* About this exercise: Report the count of lines with "false" in the data below, and no other words.

BEGIN

/-- The elements of a commit that have not exchanged and whose position a lap has reached. -/
def State.pendingElems (s : State) (sw : Switching) (p : Nat) : List Nat :=
  (s.vault.objects.filter (fun ob => s.vault.covers sw.mask ob)).flatMap (fun ob =>
    (elemsOf ob).filter (fun e => s.vault.bankBit.get false e != s.vault.storeBit.get false ob &&
      decide (s.elemPos e ≤ p)))

/-- A page swap in the tile that a heat's spare copies begins the copy anew (R60). -/
def State.recopy (s : State) (slots : List Nat) (h : Nat) : State :=
  let k := s.heat h
  let t := s.rd (Reg.TIL_HEAT_checked_tile h)
  if k.step = .copying && slots.any (fun n => s.slotTile n == some t) then s.setHeat h { k with copyFrom := s.lap } else s

/-- The exchange of one commit at a position. -/
def State.exchange (s : State) (p : Nat) (sw : Switching) : State :=
  let es := s.pendingElems sw p
  let s := es.foldl (fun s e => s.exchangeElem sw e) s
  let s := es.foldl (fun s e => s.afterExchange sw e) s
  let slots := (es.filterMap (fun e => objPlace e)).filterMap (fun o => s.slotOf o)
  let s := { s with vault := { s.vault with
    refresh := es.foldl (fun (t : Tbl Nat) e =>
      t.insert (if pidClass e = 5 then e else e / 4096 * 4096) (s.lap + 1)) s.vault.refresh
    reloading := s.vault.reloading.drop (fun k => slots.contains k)
    switching := s.vault.switching.map (fun (x : Switching) =>
      if x.gen = sw.gen then { x with exchanged := x.exchanged ++ [p] } else x) } }
  ([0, 1, 2, 3].foldl (fun s h => s.recopy slots h) s).vaultStatus

/-- PAGE_EXCHANGE (R162): in lap t + p, every element of position p. -/
def pageExchange (p : Nat) (s : State) : State :=
  (s.vault.switching.filter (fun x => x.lap + p == s.lap && !x.exchanged.contains p)).foldl
    (fun s sw => s.exchange p sw) s

/-- Every element of an object has exchanged. -/
def State.exchangedObj (s : State) (ob : Nat) : Bool :=
  (elemsOf ob).all (fun e => s.vault.bankBit.get false e == s.vault.storeBit.get false ob)

/-- LOFT_REFRESH_COMPLETE (R164): the object's loft repeats its live page; `bad`: a word of it in the store was
uncorrectable (R172). -/
def loftRefresh (ob : Nat) (bad : Bool) (s : State) : State :=
  if s.vault.refresh.has ob && s.exchangedObj ob then
    let s := if bad then s.storeLoss ob else s
    let v := s.vault
    let v := (v.pids (fun p => objOf p == ob)).foldl (fun (v : VaultSt) p => v.setLoft p (v.storeLive p)) v
    ({ s with vault := { v with refresh := v.refresh.erase ob } }).vaultStatus
  else s

/-- The lock release lap of a commit (R164). -/
def State.releaseLap (s : State) (x : Switching) : Nat := x.lap + max (s.layout.pTile + 3) s.layout.sMtx

/-- LOCK_RELEASE (R164): at the end of the lock release lap the groups of the commit open. -/
def lockRelease (s : State) : State :=
  let opens (x : Switching) : Bool := decide (s.releaseLap x ≤ s.lap) &&
    (s.vault.objects.filter (fun ob => s.vault.covers x.mask ob)).all (fun ob =>
      s.exchangedObj ob && !s.vault.refresh.has ob)
  ({ s with vault := { s.vault with switching := s.vault.switching.filter (fun x => !opens x) } }).vaultStatus.writeOrphans

/-! ### Groups and joining a ring (R150, R170) -/

/-- GROUP_CHANGE (R150): a write of VLT_GROUP_DATA. -/
def groupChange (val : Word) (s : State) : State :=
  let sub := s.rd Reg.VLT_GROUP_ADDR_sub
  let cls := s.rd Reg.VLT_GROUP_ADDR_class
  let ob := pid cls (s.rd Reg.VLT_GROUP_ADDR_index) sub
  if !objectExists ob || (cls != 5 && sub != 0) then s
  else
    let g := val.toNat % 64
    let busy := s.vault.armedMask ||| s.vault.switchMask
    if busy.getLsbD g || busy.getLsbD (s.vault.groupOf ob) then s.setEvent Reg.VLT_EVENT_ev 6
    else { s with vault := { s.vault with group := s.vault.group.put 0 ob g } }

END

* Output for this task: 2